Ms Mayne says the strict owner-occupier criteria was fine during the Global Financial Crisis over a decade ago, as there were far less people in the scheme and the average balances were less than $3,000, given KiwiSaver was launched in 2007.

“The Government needs to think of new ways to encourage property purchases. We are not short of buyers for now, but as a country we need to think laterally if we’re to keep our housing market ticking along.”

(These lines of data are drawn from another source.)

-- ==== Sys2Proof/Tests/Slice0.lean ====
section
/-! SUPPORT. Tests of the model. Every expected result is the spec's: the words of 30_encoding.md and
spec/opcode_table.json, and the vectors and scenarios of 95_test_vectors.md, each named where it is used. At the end, one
witness for every obligation that has hypotheses. -/

open Sys2Proof Sys2Proof.Machine

namespace Sys2Proof.Tests

/-! ## Well-formedness -/

/-- The escape byte alone is no whole instruction (R300, log 6): the one check of WellFormed refuses it. -/
theorem test_wellFormed_refuses_escape : Instr.wellFormed .prefixCb = false := by decide

theorem test_wellFormed_accepts_others :
    Instr.wellFormed .nop = true ∧ Instr.wellFormed (.jpA16 0xFFFF) = true ∧ Instr.wellFormed .set7A = true := by decide

/-! ## Decoding -/

/-- The eleven illegal bytes (R92) are rejected by name; a cut list too. -/
theorem test_decode_rejects :
    illegalBytes.map (fun b => decode .two [b, 0x34, 0x12]) = illegalBytes.map (fun b => .error (.unmapped b)) ∧
    illegalBytes.length = 11 ∧ decode .two [] = .error .truncated ∧ decode .two [0xC3, 0x00] = .error .truncated ∧
    decode .two [0xCB] = .error .truncated ∧ decode .two [0x10] = .error .truncated := by decide

/-- Bit by bit from the field rules: `01 ddd sss` (R88), `10 ooo sss`, `11 ccc 010`, `11 pp0 101`, and in the secondary
table `01 bbb rrr` (R89 to R91). -/
theorem test_decode_fields :
    decode .two [0b01111000] = .ok .ldAB [] ∧ decode .two [0b01110101] = .ok .ldIndHlL [] ∧
    decode .two [0b10111110] = .ok .cpIndHl [] ∧ decode .two [0b11011010, 0xCD, 0xAB] = .ok (.jpCA16 0xABCD) [] ∧
    decode .two [0b11100101] = .ok .pushHl [] ∧ decode .two [0b11011111] = .ok .rst18 [] ∧
    decode .two [0xCB, 0b01101011] = .ok .bit5E [] ∧ decode .two [0xCB, 0b10011110] = .ok .res3IndHl [] ∧
    decode .two [0xCB, 0b00111111] = .ok .srlA [] := by decide

/-- Sixteen instructions: the opcode bytes `b` to `b + 15` after `pre`, with operand bytes 0x34, 0x12. -/
def decodeRow (pre : List Byte) (b : Byte) : List (Option Instr) :=
  (List.range 16).map fun k =>
    match decode .two (pre ++ [b + BitVec.ofNat 8 k, 0x34, 0x12]) with
    | .ok i _ => some i
    | .error _ => none

/-- The words of spec/opcode_table.json as it numbers them (log 7), and the bare escape byte (log 6). -/
theorem test_decodeTableWord :
    decodeTableWord 8 0x41 = some .ldBC ∧ decodeTableWord 24 0x1234C3 = some (.jpA16 0x1234) ∧
    decodeTableWord 8 0x3E = some (.ldAD8 0x00) ∧ decodeTableWord 16 0xCB7C = some .bit7H ∧
    decodeTableWord 8 0xCB = some .prefixCb ∧ decodeTableWord 8 0xD3 = none := by decide

/-! ## The bench: one tick from a small state -/

/-- The defaults with `CYCLES_PER_ACCESS` 4, as the vectors take it, and the reading of R292 by its pseudocode (log 18). -/
def params : Params := { Params.default with cyclesPerAccess := 4, stopPadWrap := .fetch }

/-- The empty image, PC at `pc`, the registers of `setup`, the bytes `mems` and `code` placed by the host. -/
def place (p : Params) (pc : Word) (code : List Byte) (mems : List (Word × Byte)) (setup : State → State) : State :=
  let s := setup { State.construct p [] with pc := pc }
  (mems.foldl (fun s c => s.hostWrite c.1 c.2) s).placeBytes pc code

/-- What `view` shows of the state after one tick that executes an instruction. -/
def tick {α : Type} (p : Params) (pc : Word) (code : List Byte) (mems : List (Word × Byte)) (setup : State → State)
    (view : State → α) : Option α :=
  match step (place p pc code mems setup) with
  | .next t => some (view t)
  | .fault _ | .refused _ => none

/-- The events of the log channel in order, without the hook calls. -/
def reports (t : State) : List Event :=
  t.log.reverse.filter fun e => match e with
    | .sync _ => false
    | .mapperWrite _ _ | .memoryAccessFault _ _ _ | .trace _ => true

/-! ### The primary table (R88, R92), row by row -/
-- 0xCB escapes to the secondary byte 0x34, `SWAP H`.

theorem test_decode_row_0 : decodeRow [] 0x00 =
   [some .nop, some (.ldBcD16 0x1234), some .ldIndBcA, some .incBc, some .incB, some .decB, some (.ldBD8 0x34),
    some .rlca, some (.ldIndA16Sp 0x1234), some .addHlBc, some .ldAIndBc, some .decBc, some .incC, some .decC,
    some (.ldCD8 0x34), some .rrca] := by decide

theorem test_decode_row_1 : decodeRow [] 0x10 =
   [some .stop, some (.ldDeD16 0x1234), some .ldIndDeA, some .incDe, some .incD, some .decD, some (.ldDD8 0x34),
    some .rla, some (.jrE8 0x34), some .addHlDe, some .ldAIndDe, some .decDe, some .incE, some .decE,
    some (.ldED8 0x34), some .rra] := by decide

theorem test_decode_row_2 : decodeRow [] 0x20 =
   [some (.jrNzE8 0x34), some (.ldHlD16 0x1234), some .ldIndHlIncA, some .incHl, some .incH, some .decH,
    some (.ldHD8 0x34), some .daa, some (.jrZE8 0x34), some .addHlHl, some .ldAIndHlInc, some .decHl, some .incL,
    some .decL, some (.ldLD8 0x34), some .cpl] := by decide

theorem test_decode_row_3 : decodeRow [] 0x30 =
   [some (.jrNcE8 0x34), some (.ldSpD16 0x1234), some .ldIndHlDecA, some .incSp, some .incIndHl, some .decIndHl,
    some (.ldIndHlD8 0x34), some .scf, some (.jrCE8 0x34), some .addHlSp, some .ldAIndHlDec, some .decSp,
    some .incA, some .decA, some (.ldAD8 0x34), some .ccf] := by decide

theorem test_decode_row_4 : decodeRow [] 0x40 =
   [some .ldBB, some .ldBC, some .ldBD, some .ldBE, some .ldBH, some .ldBL, some .ldBIndHl, some .ldBA,
    some .ldCB, some .ldCC, some .ldCD, some .ldCE, some .ldCH, some .ldCL, some .ldCIndHl, some .ldCA] := by decide

theorem test_decode_row_5 : decodeRow [] 0x50 =
   [some .ldDB, some .ldDC, some .ldDD, some .ldDE, some .ldDH, some .ldDL, some .ldDIndHl, some .ldDA,
    some .ldEB, some .ldEC, some .ldED, some .ldEE, some .ldEH, some .ldEL, some .ldEIndHl, some .ldEA] := by decide

theorem test_decode_row_6 : decodeRow [] 0x60 =
   [some .ldHB, some .ldHC, some .ldHD, some .ldHE, some .ldHH, some .ldHL, some .ldHIndHl, some .ldHA,
    some .ldLB, some .ldLC, some .ldLD, some .ldLE, some .ldLH, some .ldLL, some .ldLIndHl, some .ldLA] := by decide

theorem test_decode_row_7 : decodeRow [] 0x70 =
   [some .ldIndHlB, some .ldIndHlC, some .ldIndHlD, some .ldIndHlE, some .ldIndHlH, some .ldIndHlL, some .halt,
    some .ldIndHlA, some .ldAB, some .ldAC, some .ldAD, some .ldAE, some .ldAH, some .ldAL, some .ldAIndHl,
    some .ldAA] := by decide

theorem test_decode_row_8 : decodeRow [] 0x80 =
   [some .addAB, some .addAC, some .addAD, some .addAE, some .addAH, some .addAL, some .addAIndHl, some .addAA,
    some .adcAB, some .adcAC, some .adcAD, some .adcAE, some .adcAH, some .adcAL, some .adcAIndHl, some .adcAA] := by decide

theorem test_decode_row_9 : decodeRow [] 0x90 =
   [some .subB, some .subC, some .subD, some .subE, some .subH, some .subL, some .subIndHl, some .subA,
    some .sbcAB, some .sbcAC, some .sbcAD, some .sbcAE, some .sbcAH, some .sbcAL, some .sbcAIndHl, some .sbcAA] := by decide

theorem test_decode_row_A : decodeRow [] 0xA0 =
   [some .andB, some .andC, some .andD, some .andE, some .andH, some .andL, some .andIndHl, some .andA,
    some .xorB, some .xorC, some .xorD, some .xorE, some .xorH, some .xorL, some .xorIndHl, some .xorA] := by decide

theorem test_decode_row_B : decodeRow [] 0xB0 =
   [some .orB, some .orC, some .orD, some .orE, some .orH, some .orL, some .orIndHl, some .orA, some .cpB,
    some .cpC, some .cpD, some .cpE, some .cpH, some .cpL, some .cpIndHl, some .cpA] := by decide

theorem test_decode_row_C : decodeRow [] 0xC0 =
   [some .retNz, some .popBc, some (.jpNzA16 0x1234), some (.jpA16 0x1234), some (.callNzA16 0x1234),
    some .pushBc, some (.addAD8 0x34), some .rst00, some .retZ, some .ret, some (.jpZA16 0x1234), some .swapH,
    some (.callZA16 0x1234), some (.callA16 0x1234), some (.adcAD8 0x34), some .rst08] := by decide

theorem test_decode_row_D : decodeRow [] 0xD0 =
   [some .retNc, some .popDe, some (.jpNcA16 0x1234), none, some (.callNcA16 0x1234), some .pushDe,
    some (.subD8 0x34), some .rst10, some .retC, some .reti, some (.jpCA16 0x1234), none,
    some (.callCA16 0x1234), none, some (.sbcAD8 0x34), some .rst18] := by decide

theorem test_decode_row_E : decodeRow [] 0xE0 =
   [some (.ldhIndA8A 0x34), some .popHl, some .ldIndCA, none, none, some .pushHl, some (.andD8 0x34), some .rst20,
    some (.addSpE8 0x34), some .jpHl, some (.ldIndA16A 0x1234), none, none, none, some (.xorD8 0x34),
    some .rst28] := by decide

theorem test_decode_row_F : decodeRow [] 0xF0 =
   [some (.ldhAIndA8 0x34), some .popAf, some .ldAIndC, some .di, none, some .pushAf, some (.orD8 0x34),
    some .rst30, some (.ldHlSpE8 0x34), some .ldSpHl, some (.ldAIndA16 0x1234), some .ei, none, none,
    some (.cpD8 0x34), some .rst38] := by decide

/-! ### The secondary table (R91), row by row -/

theorem test_decode_cb_row_0 : decodeRow [0xCB] 0x00 =
   [some .rlcB, some .rlcC, some .rlcD, some .rlcE, some .rlcH, some .rlcL, some .rlcIndHl, some .rlcA,
    some .rrcB, some .rrcC, some .rrcD, some .rrcE, some .rrcH, some .rrcL, some .rrcIndHl, some .rrcA] := by decide

theorem test_decode_cb_row_1 : decodeRow [0xCB] 0x10 =
   [some .rlB, some .rlC, some .rlD, some .rlE, some .rlH, some .rlL, some .rlIndHl, some .rlA, some .rrB,
    some .rrC, some .rrD, some .rrE, some .rrH, some .rrL, some .rrIndHl, some .rrA] := by decide

theorem test_decode_cb_row_2 : decodeRow [0xCB] 0x20 =
   [some .slaB, some .slaC, some .slaD, some .slaE, some .slaH, some .slaL, some .slaIndHl, some .slaA,
    some .sraB, some .sraC, some .sraD, some .sraE, some .sraH, some .sraL, some .sraIndHl, some .sraA] := by decide

theorem test_decode_cb_row_3 : decodeRow [0xCB] 0x30 =
   [some .swapB, some .swapC, some .swapD, some .swapE, some .swapH, some .swapL, some .swapIndHl, some .swapA,
    some .srlB, some .srlC, some .srlD, some .srlE, some .srlH, some .srlL, some .srlIndHl, some .srlA] := by decide

theorem test_decode_cb_row_4 : decodeRow [0xCB] 0x40 =
   [some .bit0B, some .bit0C, some .bit0D, some .bit0E, some .bit0H, some .bit0L, some .bit0IndHl, some .bit0A,
    some .bit1B, some .bit1C, some .bit1D, some .bit1E, some .bit1H, some .bit1L, some .bit1IndHl, some .bit1A] := by decide

theorem test_decode_cb_row_5 : decodeRow [0xCB] 0x50 =
   [some .bit2B, some .bit2C, some .bit2D, some .bit2E, some .bit2H, some .bit2L, some .bit2IndHl, some .bit2A,
    some .bit3B, some .bit3C, some .bit3D, some .bit3E, some .bit3H, some .bit3L, some .bit3IndHl, some .bit3A] := by decide

theorem test_decode_cb_row_6 : decodeRow [0xCB] 0x60 =
   [some .bit4B, some .bit4C, some .bit4D, some .bit4E, some .bit4H, some .bit4L, some .bit4IndHl, some .bit4A,
    some .bit5B, some .bit5C, some .bit5D, some .bit5E, some .bit5H, some .bit5L, some .bit5IndHl, some .bit5A] := by decide

theorem test_decode_cb_row_7 : decodeRow [0xCB] 0x70 =
   [some .bit6B, some .bit6C, some .bit6D, some .bit6E, some .bit6H, some .bit6L, some .bit6IndHl, some .bit6A,
    some .bit7B, some .bit7C, some .bit7D, some .bit7E, some .bit7H, some .bit7L, some .bit7IndHl, some .bit7A] := by decide

theorem test_decode_cb_row_8 : decodeRow [0xCB] 0x80 =
   [some .res0B, some .res0C, some .res0D, some .res0E, some .res0H, some .res0L, some .res0IndHl, some .res0A,
    some .res1B, some .res1C, some .res1D, some .res1E, some .res1H, some .res1L, some .res1IndHl, some .res1A] := by decide

theorem test_decode_cb_row_9 : decodeRow [0xCB] 0x90 =
   [some .res2B, some .res2C, some .res2D, some .res2E, some .res2H, some .res2L, some .res2IndHl, some .res2A,
    some .res3B, some .res3C, some .res3D, some .res3E, some .res3H, some .res3L, some .res3IndHl, some .res3A] := by decide

theorem test_decode_cb_row_A : decodeRow [0xCB] 0xA0 =
   [some .res4B, some .res4C, some .res4D, some .res4E, some .res4H, some .res4L, some .res4IndHl, some .res4A,
    some .res5B, some .res5C, some .res5D, some .res5E, some .res5H, some .res5L, some .res5IndHl, some .res5A] := by decide

theorem test_decode_cb_row_B : decodeRow [0xCB] 0xB0 =
   [some .res6B, some .res6C, some .res6D, some .res6E, some .res6H, some .res6L, some .res6IndHl, some .res6A,
    some .res7B, some .res7C, some .res7D, some .res7E, some .res7H, some .res7L, some .res7IndHl, some .res7A] := by decide

theorem test_decode_cb_row_C : decodeRow [0xCB] 0xC0 =
   [some .set0B, some .set0C, some .set0D, some .set0E, some .set0H, some .set0L, some .set0IndHl, some .set0A,
    some .set1B, some .set1C, some .set1D, some .set1E, some .set1H, some .set1L, some .set1IndHl, some .set1A] := by decide

theorem test_decode_cb_row_D : decodeRow [0xCB] 0xD0 =
   [some .set2B, some .set2C, some .set2D, some .set2E, some .set2H, some .set2L, some .set2IndHl, some .set2A,
    some .set3B, some .set3C, some .set3D, some .set3E, some .set3H, some .set3L, some .set3IndHl, some .set3A] := by decide

theorem test_decode_cb_row_E : decodeRow [0xCB] 0xE0 =
   [some .set4B, some .set4C, some .set4D, some .set4E, some .set4H, some .set4L, some .set4IndHl, some .set4A,
    some .set5B, some .set5C, some .set5D, some .set5E, some .set5H, some .set5L, some .set5IndHl, some .set5A] := by decide

theorem test_decode_cb_row_F : decodeRow [0xCB] 0xF0 =
   [some .set6B, some .set6C, some .set6D, some .set6E, some .set6H, some .set6L, some .set6IndHl, some .set6A,
    some .set7B, some .set7C, some .set7D, some .set7E, some .set7H, some .set7L, some .set7IndHl, some .set7A] := by decide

The Century 21 New Zealand real estate boss says it’s wrong people can only access KiwiSaver as an owner-occupier property purchaser, when the reality is a lot of people simply can’t afford to buy where they want to live.

“If you live in Auckland and can’t afford to purchase there, you should be able to stay renting but use your KiwiSaver to buy an investment property in say Waikato. That’s increasingly appealing given the lower deposit requirements, rock-bottom interest rates, and a buyers’ market.”

As KiwiSaver funds cannot be used for an investment property, those using the scheme must live in the home for at least six months.

Ms Mayne says any fear of investment properties, using KiwiSaver, being quickly flipped could be easily rectified. A rule could ensure people accessing their funds have to hold onto to their investment property for certain amount of time.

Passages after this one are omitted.